I have intentionally skipped the GraphQL API latencies as they need to be profiled first before we can create an SLI for them. Looking at the graphs, most of their requests do not even have enough data points therefore making the histogram_quantile query useless. I believe they need to be handled differently, so for now I've left them out for another story/ticket.

Todo for this ticket (waiting for suggestions)

Some of the HTTP API paths are ignored from the SLI due to the fact that they do not meet the < 100ms criteria

Todo for another ticket

Implement GRPC API latency SLI/SLO

@kylape @stehessel Can you please review?

stehessel

Separate SLIs for each API type.

I think this is fine, but we should be careful with increasing the SLI cardinality, otherwise we will end up with a huge matrix of SLI metrics. I agree with skipping the p99 SLI for this reason, although I remember that others felt strongly about these (+ even more like p100 ...).

Alerting

On a more general note, I would like to see the alerting based on error budgets and burn rates - see central:slo:availability:error_budget_exhaustion and central:slo:availability:burnrate1h as examples. I see two strategies on how to achieve that for latency:

Time based SLI

The SLO period (28 days) is divided into time chunks, in which the SLI is either met or violated. This is how we calculate the availability SLI. In the case of availability, it means if the service is determined to be up or down. For latency, we could use 10 minute time chunks similar to what you have defined, and count how much time the SLI is met. This allows us to transcribe the latency into the "9 notation":

99% of the time, the 10 minute latency p90 must be < 100ms. We are currently at 99.5% over the last month. The error budget is at 50%.

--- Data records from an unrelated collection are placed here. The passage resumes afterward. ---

-- ==== Sys2Proof/Machine/Operands.lean ====
section
/-! DEFINITION. Operand forms: byte fields of 16-bit values, the registers derived from the
configuration (00_scope.md R4), the selection of a tree by its name, the fields of an audioInfo word
(47_host_interface.md R382), and the ROM tables (10_state.md R34, R35). -/

namespace Sys2Proof.Machine

/-- `v[7:0]`. -/
def lowByte (v : Half) : Byte := v.extractLsb' 0 8

/-- `v[15:8]`. -/
def highByte (v : Half) : Byte := v.extractLsb' 8 8

/-- `(hi << 8) | lo` (42_word_tree.md R201, 46_audio.md R347). -/
def joinBytes (hi lo : Byte) : Half := hi ++ lo

/-- D: 2 when FLAGS[2:1] is not 0, else 1 (47_host_interface.md R380, R381). -/
def Cfg.d (g : Cfg) : Nat := if g.flags.extractLsb' 1 2 = 0 then 1 else 2

/-- BW = W div 4 (00_scope.md R4). -/
def Cfg.bw (g : Cfg) : Nat := g.w.toNat / 4

/-- BH = H div 4 (00_scope.md R4). -/
def Cfg.bh (g : Cfg) : Nat := g.h.toNat / 4

/-- NB = BW · BH (00_scope.md R4). -/
def Cfg.nb (g : Cfg) : Nat := g.bw * g.bh

/-- The number of surface rows, H · D (10_state.md R28). -/
def Cfg.rows (g : Cfg) : Nat := g.h.toNat * g.d

/-- SZ_k (00_scope.md R4). -/
def Cfg.size (g : Cfg) : TreeId → Word
  | .mmap => g.szMmap
  | .mclr => g.szMclr
  | .full => g.szFull
  | .typ => g.szType

/-- CAP_k = SZ_k div 4 (00_scope.md R4, 42_word_tree.md R204). -/
def Cfg.cap (g : Cfg) (k : TreeId) : Nat := (g.size k).toNat / 4

/-- `AUDIO[TRACK]`, none for TRACK = 7 (46_audio.md R341). -/
def Cfg.audioInfo (g : Cfg) (track : BitVec 3) : Option Word := g.audio[track.toNat]?

/-- info[31], compression = Huffman + DPCM (47_host_interface.md R382). -/
def infoDpcm (info : Word) : Bool := info.getLsbD 31
/-- info[30], the track exists. -/
def infoHasAudio (info : Word) : Bool := info.getLsbD 30
/-- info[29], 16-bit samples. -/
def infoIs16Bit (info : Word) : Bool := info.getLsbD 29
/-- info[28], two channels. -/
def infoIsStereo (info : Word) : Bool := info.getLsbD 28
/-- info[27], compression = RDFT. -/
def infoRdft (info : Word) : Bool := info.getLsbD 27
/-- info[26], compression = DCT. -/
def infoDct (info : Word) : Bool := info.getLsbD 26
/-- info[23:0], the sample rate. -/
def infoRate (info : Word) : BitVec 24 := info.extractLsb' 0 24

/-- WT[k]. -/
def Trees.get (t : Trees) : TreeId → WordTree
  | .mmap => t.mmap
  | .mclr => t.mclr
  | .full => t.full
  | .typ => t.typ

/-- `WT[k] <- w`. -/
def Trees.set (t : Trees) (k : TreeId) (w : WordTree) : Trees :=
  match k with
  | .mmap => { t with mmap := w }
  | .mclr => { t with mclr := w }
  | .full => { t with full := w }
  | .typ => { t with typ := w }

/-- A function of each tree and its name, applied to all four. -/
def Trees.map (f : TreeId → WordTree → WordTree) (t : Trees) : Trees :=
  { mmap := f .mmap t.mmap, mclr := f .mclr t.mclr, full := f .full t.full, typ := f .typ t.typ }

/-- The running command's byte tree of that name. -/
def Work.byteTree (w : Work) : BtId → ByteTree
  | .lo => w.lo
  | .hi => w.hi
  | .at0 => w.at0
  | .at1 => w.at1
  | .at2 => w.at2
  | .at3 => w.at3

/-- The working state with the byte tree of that name replaced. -/
def Work.setByteTree (w : Work) (dst : BtId) (t : ByteTree) : Work :=
  match dst with
  | .lo => { w with lo := t }
  | .hi => { w with hi := t }
  | .at0 => { w with at0 := t }
  | .at1 => { w with at1 := t }
  | .at2 => { w with at2 := t }
  | .at3 => { w with at3 := t }

/-- RUNLEN[i] (10_state.md R34). -/
def runLen (i : BitVec 6) : Nat :=
  if i.toNat ≤ 58 then i.toNat + 1 else 128 <<< (i.toNat - 59)

/-- UP6[v] = v·4 + v div 16 (10_state.md R35). -/
def up6 (v : BitVec 6) : Byte := BitVec.ofNat 8 (v.toNat * 4 + v.toNat / 16)

/-- A coordinate in a u32 field of RECT (44_dirty_rect.md R290). The spec states no value for one of
2^32 or more (log 8). -/
def coord (n : Nat) : Word := if n < 2 ^ 32 then BitVec.ofNat 32 n else Config.wideCoord n

end Sys2Proof.Machine
end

As a side note, we could even roll the latency SLI into the availability SLI. The interpretation would be: "If the service latency was too high for the last 10 minutes, it was unavailable." However, I would argue against this because that is not how availability is defined in our SLAs, and it would complicate our metrics definition.

Counter based SLI

We measure p90 over the entire SLO period of 28 days. The transcription would be:

p90 must be < 100ms. We are currently at p90=50ms over the last 28 days. The error budget is at 50%.